**The problem**
After locating the line that contains "-- ==== Sys2Proof/Tests/Slice0.lean" in the data below, set down exactly that line and each one after it through the line that contains "0 0, .image", and nothing more.

**Saved entries**
◇ ◇ ◇ ◇ ◇ ◇ ◇

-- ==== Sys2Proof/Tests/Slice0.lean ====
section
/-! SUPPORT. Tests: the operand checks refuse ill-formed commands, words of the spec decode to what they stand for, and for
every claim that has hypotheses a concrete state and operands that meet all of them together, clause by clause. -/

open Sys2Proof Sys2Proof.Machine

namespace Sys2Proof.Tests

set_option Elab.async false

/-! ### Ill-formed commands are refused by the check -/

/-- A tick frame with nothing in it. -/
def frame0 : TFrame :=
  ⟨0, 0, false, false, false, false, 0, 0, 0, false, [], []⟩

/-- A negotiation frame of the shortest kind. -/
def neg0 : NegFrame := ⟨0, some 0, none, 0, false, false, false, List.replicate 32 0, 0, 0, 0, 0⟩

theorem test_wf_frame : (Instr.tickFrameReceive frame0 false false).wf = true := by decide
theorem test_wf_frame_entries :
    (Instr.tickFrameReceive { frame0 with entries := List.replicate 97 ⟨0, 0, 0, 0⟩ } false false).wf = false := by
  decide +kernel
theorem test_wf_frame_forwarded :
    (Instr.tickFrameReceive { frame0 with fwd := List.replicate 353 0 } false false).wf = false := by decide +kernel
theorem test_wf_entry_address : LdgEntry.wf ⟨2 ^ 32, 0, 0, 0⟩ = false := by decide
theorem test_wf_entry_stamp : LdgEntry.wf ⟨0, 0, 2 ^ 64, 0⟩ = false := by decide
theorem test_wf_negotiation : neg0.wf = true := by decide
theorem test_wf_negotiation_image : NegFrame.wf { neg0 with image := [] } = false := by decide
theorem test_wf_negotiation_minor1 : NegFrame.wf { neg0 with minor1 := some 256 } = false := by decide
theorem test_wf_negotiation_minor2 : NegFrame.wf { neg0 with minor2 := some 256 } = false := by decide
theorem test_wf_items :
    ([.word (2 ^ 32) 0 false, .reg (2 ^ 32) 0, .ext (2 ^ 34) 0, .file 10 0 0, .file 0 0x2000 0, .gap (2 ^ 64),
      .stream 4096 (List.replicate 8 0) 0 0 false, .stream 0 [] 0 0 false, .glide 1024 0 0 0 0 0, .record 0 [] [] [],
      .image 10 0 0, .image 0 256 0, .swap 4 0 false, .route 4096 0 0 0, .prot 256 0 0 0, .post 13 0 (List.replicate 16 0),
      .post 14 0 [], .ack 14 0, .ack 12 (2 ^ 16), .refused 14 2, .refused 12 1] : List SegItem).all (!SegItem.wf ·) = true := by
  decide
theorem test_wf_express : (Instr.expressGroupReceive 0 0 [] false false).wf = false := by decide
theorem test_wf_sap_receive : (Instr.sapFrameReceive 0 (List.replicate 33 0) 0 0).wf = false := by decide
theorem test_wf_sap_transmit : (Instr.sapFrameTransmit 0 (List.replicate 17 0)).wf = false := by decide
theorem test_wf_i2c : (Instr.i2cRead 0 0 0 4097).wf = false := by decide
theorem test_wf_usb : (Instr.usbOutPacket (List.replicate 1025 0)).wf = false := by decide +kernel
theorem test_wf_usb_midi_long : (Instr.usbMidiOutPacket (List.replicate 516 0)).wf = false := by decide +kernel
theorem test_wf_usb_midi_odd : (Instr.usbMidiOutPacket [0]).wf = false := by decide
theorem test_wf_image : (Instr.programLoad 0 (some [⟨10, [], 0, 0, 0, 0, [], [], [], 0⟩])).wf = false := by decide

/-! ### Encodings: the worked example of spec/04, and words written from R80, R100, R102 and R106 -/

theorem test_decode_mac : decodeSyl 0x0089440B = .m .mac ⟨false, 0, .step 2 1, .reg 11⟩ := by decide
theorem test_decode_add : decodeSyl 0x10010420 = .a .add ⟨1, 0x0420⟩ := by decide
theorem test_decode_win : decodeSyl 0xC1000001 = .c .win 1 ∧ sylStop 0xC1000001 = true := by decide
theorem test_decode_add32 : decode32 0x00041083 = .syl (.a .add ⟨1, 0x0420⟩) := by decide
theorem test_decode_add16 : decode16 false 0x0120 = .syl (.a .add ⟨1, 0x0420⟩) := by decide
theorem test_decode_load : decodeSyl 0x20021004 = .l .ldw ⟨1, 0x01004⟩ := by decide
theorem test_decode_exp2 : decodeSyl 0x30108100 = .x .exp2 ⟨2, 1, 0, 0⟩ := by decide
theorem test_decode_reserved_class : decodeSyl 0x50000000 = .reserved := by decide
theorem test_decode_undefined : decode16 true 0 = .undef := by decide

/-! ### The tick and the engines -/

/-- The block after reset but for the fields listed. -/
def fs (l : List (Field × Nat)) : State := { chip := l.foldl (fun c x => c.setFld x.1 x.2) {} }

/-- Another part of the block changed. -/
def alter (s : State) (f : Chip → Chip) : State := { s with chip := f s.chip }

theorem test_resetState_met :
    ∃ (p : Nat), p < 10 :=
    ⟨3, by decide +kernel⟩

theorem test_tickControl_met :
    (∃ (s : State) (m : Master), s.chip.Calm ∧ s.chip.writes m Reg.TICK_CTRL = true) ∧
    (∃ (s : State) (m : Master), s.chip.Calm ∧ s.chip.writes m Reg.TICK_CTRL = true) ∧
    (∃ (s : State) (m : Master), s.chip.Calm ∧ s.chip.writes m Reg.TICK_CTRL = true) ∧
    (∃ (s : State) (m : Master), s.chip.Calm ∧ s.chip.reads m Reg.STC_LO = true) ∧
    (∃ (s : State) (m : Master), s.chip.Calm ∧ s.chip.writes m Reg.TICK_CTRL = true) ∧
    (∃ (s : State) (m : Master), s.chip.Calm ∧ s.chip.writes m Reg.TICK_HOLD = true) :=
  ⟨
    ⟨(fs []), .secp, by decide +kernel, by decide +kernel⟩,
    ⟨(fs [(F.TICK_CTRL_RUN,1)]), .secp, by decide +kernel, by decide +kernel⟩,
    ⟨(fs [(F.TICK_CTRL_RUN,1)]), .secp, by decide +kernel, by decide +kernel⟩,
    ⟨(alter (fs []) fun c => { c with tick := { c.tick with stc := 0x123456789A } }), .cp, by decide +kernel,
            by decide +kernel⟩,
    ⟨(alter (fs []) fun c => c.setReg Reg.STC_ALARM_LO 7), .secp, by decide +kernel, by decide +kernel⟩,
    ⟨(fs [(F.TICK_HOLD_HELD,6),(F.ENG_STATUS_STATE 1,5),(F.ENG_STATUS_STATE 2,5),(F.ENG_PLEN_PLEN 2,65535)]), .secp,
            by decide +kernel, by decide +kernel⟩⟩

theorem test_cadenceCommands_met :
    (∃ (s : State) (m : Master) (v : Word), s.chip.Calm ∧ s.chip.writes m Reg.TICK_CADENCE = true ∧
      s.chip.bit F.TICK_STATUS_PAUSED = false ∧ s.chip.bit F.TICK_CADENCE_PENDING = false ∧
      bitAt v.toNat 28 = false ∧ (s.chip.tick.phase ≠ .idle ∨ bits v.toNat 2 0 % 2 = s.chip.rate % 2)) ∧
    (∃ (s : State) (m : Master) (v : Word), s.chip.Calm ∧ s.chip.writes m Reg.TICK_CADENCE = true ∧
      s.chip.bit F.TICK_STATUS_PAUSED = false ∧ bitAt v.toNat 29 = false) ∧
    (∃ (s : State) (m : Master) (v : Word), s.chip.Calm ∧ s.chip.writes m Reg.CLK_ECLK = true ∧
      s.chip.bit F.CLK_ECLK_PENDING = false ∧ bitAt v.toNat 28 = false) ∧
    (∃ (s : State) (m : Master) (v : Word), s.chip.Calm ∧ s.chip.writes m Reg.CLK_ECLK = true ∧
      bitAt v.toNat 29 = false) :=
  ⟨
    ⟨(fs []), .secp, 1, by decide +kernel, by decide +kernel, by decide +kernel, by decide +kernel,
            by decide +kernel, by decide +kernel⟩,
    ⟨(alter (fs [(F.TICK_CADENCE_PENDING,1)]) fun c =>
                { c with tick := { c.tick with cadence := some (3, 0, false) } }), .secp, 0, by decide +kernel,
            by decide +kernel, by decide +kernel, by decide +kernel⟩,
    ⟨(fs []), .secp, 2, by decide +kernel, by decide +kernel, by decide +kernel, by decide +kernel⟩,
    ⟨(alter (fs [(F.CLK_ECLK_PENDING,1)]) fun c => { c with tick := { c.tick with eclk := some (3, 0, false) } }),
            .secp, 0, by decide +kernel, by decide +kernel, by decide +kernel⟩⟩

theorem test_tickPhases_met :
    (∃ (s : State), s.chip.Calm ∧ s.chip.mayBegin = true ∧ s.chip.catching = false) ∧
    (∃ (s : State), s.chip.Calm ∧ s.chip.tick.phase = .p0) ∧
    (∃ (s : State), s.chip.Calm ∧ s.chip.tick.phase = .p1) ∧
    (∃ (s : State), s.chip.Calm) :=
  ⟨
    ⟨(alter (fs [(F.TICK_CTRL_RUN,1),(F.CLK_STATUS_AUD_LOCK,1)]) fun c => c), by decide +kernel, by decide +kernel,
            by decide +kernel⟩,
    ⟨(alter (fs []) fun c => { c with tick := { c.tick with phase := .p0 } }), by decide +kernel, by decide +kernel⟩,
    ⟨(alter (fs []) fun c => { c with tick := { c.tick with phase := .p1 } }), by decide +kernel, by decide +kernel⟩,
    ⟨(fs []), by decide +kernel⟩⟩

◇ ◇ ◇ ◇ ◇ ◇ ◇

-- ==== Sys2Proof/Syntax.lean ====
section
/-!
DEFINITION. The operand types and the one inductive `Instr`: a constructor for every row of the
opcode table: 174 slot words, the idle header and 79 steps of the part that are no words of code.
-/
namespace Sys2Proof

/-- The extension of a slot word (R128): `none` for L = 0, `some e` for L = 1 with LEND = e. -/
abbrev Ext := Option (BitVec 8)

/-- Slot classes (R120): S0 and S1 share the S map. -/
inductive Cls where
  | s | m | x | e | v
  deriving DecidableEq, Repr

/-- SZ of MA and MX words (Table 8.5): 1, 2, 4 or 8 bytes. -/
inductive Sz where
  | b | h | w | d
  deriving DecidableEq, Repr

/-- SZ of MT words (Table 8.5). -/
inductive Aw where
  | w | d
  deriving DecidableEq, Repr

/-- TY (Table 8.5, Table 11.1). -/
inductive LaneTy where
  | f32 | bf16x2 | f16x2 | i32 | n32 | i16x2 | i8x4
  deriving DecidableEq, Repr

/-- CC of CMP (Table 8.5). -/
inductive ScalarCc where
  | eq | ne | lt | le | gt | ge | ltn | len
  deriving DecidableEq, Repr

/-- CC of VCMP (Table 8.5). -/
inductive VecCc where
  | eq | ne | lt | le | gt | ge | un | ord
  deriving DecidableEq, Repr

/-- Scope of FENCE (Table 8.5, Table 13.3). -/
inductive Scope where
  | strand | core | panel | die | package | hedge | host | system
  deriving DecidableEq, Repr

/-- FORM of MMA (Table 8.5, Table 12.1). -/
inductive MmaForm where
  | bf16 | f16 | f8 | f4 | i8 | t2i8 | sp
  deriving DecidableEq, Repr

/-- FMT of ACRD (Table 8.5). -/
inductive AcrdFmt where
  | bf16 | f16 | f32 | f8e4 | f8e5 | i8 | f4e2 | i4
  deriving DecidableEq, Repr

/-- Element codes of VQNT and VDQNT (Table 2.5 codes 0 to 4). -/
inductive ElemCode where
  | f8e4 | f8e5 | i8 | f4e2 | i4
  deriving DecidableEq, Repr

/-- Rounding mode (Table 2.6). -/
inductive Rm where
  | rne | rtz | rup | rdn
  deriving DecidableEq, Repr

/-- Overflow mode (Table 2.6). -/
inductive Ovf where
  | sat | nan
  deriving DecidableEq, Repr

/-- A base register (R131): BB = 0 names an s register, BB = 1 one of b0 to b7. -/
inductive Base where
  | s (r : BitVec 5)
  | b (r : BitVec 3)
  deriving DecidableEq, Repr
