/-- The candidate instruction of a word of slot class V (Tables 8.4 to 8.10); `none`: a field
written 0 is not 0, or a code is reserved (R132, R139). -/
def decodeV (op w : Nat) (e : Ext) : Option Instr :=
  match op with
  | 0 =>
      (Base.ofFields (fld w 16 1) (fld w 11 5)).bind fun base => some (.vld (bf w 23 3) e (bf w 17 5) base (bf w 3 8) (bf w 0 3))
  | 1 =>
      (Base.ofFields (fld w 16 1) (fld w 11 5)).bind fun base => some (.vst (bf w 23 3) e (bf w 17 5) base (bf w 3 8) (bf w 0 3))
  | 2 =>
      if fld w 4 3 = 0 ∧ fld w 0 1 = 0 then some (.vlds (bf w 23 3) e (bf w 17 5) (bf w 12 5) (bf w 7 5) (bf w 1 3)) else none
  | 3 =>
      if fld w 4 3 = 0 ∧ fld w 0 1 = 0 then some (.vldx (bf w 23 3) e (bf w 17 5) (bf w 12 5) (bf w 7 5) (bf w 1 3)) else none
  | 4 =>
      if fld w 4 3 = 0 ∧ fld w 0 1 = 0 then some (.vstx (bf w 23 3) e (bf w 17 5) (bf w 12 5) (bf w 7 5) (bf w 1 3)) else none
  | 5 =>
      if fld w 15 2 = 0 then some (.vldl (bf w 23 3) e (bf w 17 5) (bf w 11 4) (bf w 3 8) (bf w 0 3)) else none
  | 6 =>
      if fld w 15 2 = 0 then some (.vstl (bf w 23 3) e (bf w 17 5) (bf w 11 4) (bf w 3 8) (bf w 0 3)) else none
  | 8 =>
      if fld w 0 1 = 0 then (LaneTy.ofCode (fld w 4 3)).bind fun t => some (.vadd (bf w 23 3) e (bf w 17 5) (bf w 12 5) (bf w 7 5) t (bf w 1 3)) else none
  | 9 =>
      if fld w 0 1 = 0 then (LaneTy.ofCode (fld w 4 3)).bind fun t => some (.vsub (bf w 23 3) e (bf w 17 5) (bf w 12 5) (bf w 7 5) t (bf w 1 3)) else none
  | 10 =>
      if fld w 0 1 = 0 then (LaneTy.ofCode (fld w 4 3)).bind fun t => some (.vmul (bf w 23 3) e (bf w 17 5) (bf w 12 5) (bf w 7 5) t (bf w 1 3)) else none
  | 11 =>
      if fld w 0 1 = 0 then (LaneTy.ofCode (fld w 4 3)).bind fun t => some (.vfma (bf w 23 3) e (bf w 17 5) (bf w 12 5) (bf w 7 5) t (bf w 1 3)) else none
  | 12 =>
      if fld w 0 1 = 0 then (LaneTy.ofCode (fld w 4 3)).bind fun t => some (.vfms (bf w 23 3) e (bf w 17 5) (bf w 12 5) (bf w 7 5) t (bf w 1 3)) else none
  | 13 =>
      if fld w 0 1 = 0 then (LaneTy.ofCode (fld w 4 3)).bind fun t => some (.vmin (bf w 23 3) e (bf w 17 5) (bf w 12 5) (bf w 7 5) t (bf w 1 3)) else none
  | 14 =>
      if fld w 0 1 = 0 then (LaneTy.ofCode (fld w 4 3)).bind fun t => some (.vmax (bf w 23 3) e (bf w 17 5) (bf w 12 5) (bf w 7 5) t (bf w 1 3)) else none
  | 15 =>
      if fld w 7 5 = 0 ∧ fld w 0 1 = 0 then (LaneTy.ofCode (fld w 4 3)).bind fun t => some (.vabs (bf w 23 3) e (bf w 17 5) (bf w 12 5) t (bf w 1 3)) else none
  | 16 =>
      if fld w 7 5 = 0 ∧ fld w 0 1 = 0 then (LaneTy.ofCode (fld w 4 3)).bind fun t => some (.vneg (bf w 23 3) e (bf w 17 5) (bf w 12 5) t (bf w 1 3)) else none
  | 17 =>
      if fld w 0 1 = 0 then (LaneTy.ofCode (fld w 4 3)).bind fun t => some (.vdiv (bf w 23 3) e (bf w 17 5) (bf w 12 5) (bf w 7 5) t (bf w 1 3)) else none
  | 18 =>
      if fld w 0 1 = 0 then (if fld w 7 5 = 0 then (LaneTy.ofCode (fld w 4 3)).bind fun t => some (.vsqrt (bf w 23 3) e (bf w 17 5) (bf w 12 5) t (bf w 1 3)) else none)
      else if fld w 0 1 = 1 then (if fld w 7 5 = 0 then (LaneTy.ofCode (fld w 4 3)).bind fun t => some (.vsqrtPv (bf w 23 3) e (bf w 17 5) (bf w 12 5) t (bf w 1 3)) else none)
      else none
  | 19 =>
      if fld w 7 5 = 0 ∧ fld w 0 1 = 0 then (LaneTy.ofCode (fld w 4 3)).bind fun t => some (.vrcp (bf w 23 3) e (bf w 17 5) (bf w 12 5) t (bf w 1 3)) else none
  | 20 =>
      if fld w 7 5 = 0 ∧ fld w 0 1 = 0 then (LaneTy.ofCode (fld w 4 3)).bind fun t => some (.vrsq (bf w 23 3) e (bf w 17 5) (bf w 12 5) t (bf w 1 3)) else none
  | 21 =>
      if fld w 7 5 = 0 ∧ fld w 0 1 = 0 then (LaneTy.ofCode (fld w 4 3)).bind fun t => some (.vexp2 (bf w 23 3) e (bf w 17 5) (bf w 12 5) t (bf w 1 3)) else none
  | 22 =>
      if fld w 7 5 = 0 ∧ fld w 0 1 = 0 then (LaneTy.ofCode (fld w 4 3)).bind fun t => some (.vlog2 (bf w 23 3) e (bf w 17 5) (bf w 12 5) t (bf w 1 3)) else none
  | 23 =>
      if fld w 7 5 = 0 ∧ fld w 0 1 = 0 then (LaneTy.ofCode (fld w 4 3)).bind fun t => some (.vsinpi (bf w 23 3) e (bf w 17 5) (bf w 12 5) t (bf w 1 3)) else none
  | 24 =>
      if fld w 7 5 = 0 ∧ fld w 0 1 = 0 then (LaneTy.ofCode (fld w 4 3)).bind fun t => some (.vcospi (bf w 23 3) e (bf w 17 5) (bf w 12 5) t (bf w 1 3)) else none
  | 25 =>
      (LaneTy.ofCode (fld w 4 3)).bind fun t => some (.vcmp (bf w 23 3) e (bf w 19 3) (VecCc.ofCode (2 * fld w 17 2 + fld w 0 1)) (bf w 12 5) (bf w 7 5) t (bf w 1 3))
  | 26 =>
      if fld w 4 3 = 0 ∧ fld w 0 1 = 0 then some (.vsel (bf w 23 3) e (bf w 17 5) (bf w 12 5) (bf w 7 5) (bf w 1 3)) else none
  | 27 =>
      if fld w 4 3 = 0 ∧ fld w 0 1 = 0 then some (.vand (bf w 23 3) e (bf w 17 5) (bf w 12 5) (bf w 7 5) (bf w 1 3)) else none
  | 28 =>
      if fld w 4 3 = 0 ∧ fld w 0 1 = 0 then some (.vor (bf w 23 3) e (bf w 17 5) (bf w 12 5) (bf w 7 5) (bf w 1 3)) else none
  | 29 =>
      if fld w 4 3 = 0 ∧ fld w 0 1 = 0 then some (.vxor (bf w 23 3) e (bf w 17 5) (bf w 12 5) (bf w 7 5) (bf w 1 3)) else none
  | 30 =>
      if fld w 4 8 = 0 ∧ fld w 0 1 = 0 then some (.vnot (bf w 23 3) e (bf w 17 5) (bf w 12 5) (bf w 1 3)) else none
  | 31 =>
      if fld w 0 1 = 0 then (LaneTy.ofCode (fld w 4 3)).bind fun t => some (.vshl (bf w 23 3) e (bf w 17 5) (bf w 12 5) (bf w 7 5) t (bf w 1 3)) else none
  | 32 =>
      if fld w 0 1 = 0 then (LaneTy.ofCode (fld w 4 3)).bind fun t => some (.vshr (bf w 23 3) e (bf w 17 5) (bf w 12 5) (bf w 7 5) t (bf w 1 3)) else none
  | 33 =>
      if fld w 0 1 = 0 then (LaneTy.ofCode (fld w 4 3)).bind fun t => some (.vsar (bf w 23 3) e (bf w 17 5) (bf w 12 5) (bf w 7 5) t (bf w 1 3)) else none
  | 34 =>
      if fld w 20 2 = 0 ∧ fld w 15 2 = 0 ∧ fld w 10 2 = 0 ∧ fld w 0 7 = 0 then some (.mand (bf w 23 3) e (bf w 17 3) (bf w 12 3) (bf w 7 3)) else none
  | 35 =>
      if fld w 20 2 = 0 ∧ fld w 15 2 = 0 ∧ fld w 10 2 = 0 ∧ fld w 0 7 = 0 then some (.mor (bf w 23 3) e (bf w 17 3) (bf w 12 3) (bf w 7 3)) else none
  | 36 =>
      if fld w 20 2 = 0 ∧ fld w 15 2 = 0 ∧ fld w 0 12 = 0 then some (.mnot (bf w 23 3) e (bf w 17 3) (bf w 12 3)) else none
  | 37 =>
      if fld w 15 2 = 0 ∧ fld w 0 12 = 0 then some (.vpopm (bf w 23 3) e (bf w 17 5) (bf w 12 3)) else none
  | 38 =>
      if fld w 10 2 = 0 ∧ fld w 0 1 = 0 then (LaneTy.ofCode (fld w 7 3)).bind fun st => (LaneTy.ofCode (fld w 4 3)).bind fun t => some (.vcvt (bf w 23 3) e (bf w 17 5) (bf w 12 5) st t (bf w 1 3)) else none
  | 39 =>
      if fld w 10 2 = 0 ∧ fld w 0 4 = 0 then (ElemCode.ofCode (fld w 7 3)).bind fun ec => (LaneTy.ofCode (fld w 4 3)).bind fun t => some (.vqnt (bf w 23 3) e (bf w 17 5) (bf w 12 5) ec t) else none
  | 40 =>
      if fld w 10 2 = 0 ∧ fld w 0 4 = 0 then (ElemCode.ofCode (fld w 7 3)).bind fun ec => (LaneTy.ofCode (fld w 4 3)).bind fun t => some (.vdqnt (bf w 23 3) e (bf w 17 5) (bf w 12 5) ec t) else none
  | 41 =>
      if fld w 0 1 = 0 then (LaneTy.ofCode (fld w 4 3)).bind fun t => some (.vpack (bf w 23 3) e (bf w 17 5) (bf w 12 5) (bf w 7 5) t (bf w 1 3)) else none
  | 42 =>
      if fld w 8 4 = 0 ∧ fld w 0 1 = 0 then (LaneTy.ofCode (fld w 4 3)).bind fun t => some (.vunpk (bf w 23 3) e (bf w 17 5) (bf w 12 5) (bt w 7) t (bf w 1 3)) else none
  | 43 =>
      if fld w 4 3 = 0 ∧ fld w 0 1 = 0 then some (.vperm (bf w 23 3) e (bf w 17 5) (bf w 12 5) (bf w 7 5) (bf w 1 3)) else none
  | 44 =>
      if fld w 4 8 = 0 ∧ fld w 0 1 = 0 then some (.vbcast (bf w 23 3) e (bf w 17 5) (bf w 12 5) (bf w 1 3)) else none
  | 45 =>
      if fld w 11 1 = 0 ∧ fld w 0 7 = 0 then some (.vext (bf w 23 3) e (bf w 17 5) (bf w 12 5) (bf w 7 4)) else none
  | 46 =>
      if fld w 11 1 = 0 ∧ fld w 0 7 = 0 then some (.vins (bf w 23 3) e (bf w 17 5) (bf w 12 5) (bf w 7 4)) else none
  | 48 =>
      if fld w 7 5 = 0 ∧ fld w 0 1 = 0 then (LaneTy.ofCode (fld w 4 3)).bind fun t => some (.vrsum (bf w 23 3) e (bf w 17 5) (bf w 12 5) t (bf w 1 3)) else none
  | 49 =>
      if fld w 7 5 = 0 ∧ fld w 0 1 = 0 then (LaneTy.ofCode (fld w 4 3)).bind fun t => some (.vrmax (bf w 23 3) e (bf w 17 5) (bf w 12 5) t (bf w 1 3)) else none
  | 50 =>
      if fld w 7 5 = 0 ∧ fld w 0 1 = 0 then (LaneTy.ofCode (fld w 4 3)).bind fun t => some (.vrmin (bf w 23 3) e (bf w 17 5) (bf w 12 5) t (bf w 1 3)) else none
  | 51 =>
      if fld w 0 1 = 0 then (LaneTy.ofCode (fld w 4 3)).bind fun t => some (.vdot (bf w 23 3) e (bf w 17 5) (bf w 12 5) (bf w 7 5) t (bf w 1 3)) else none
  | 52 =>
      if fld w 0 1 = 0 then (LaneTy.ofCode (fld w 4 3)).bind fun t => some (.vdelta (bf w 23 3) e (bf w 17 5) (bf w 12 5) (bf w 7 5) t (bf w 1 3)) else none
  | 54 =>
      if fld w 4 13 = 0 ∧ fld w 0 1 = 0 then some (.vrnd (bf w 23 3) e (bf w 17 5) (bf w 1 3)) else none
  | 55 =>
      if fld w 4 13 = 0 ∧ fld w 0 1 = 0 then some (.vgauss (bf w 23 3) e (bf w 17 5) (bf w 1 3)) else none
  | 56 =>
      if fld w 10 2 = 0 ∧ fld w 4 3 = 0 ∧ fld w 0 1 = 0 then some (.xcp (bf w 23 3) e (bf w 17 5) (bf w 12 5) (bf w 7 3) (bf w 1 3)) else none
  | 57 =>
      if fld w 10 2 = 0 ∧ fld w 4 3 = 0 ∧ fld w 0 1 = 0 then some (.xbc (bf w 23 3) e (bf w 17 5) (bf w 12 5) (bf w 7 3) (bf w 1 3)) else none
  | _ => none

◇ ◇ ◇ ◇ ◇ ◇ ◇

**Result**
-- ==== Sys2Proof/Tests/Slice0.lean ====
section
/-! SUPPORT. Tests: the operand checks refuse ill-formed commands, words of the spec decode to what they stand for, and for
every claim that has hypotheses a concrete state and operands that meet all of them together, clause by clause. -/

open Sys2Proof Sys2Proof.Machine

namespace Sys2Proof.Tests

set_option Elab.async false

/-! ### Ill-formed commands are refused by the check -/

/-- A tick frame with nothing in it. -/
def frame0 : TFrame :=
  ⟨0, 0, false, false, false, false, 0, 0, 0, false, [], []⟩

/-- A negotiation frame of the shortest kind. -/
def neg0 : NegFrame := ⟨0, some 0, none, 0, false, false, false, List.replicate 32 0, 0, 0, 0, 0⟩

theorem test_wf_frame : (Instr.tickFrameReceive frame0 false false).wf = true := by decide
theorem test_wf_frame_entries :
    (Instr.tickFrameReceive { frame0 with entries := List.replicate 97 ⟨0, 0, 0, 0⟩ } false false).wf = false := by
  decide +kernel
theorem test_wf_frame_forwarded :
    (Instr.tickFrameReceive { frame0 with fwd := List.replicate 353 0 } false false).wf = false := by decide +kernel
theorem test_wf_entry_address : LdgEntry.wf ⟨2 ^ 32, 0, 0, 0⟩ = false := by decide
theorem test_wf_entry_stamp : LdgEntry.wf ⟨0, 0, 2 ^ 64, 0⟩ = false := by decide
theorem test_wf_negotiation : neg0.wf = true := by decide
theorem test_wf_negotiation_image : NegFrame.wf { neg0 with image := [] } = false := by decide
theorem test_wf_negotiation_minor1 : NegFrame.wf { neg0 with minor1 := some 256 } = false := by decide
theorem test_wf_negotiation_minor2 : NegFrame.wf { neg0 with minor2 := some 256 } = false := by decide
theorem test_wf_items :
    ([.word (2 ^ 32) 0 false, .reg (2 ^ 32) 0, .ext (2 ^ 34) 0, .file 10 0 0, .file 0 0x2000 0, .gap (2 ^ 64),
      .stream 4096 (List.replicate 8 0) 0 0 false, .stream 0 [] 0 0 false, .glide 1024 0 0 0 0 0, .record 0 [] [] [],
      .image 10 0 0, .image 0 256 0, .swap 4 0 false, .route 4096 0 0 0, .prot 256 0 0 0, .post 13 0 (List.replicate 16 0),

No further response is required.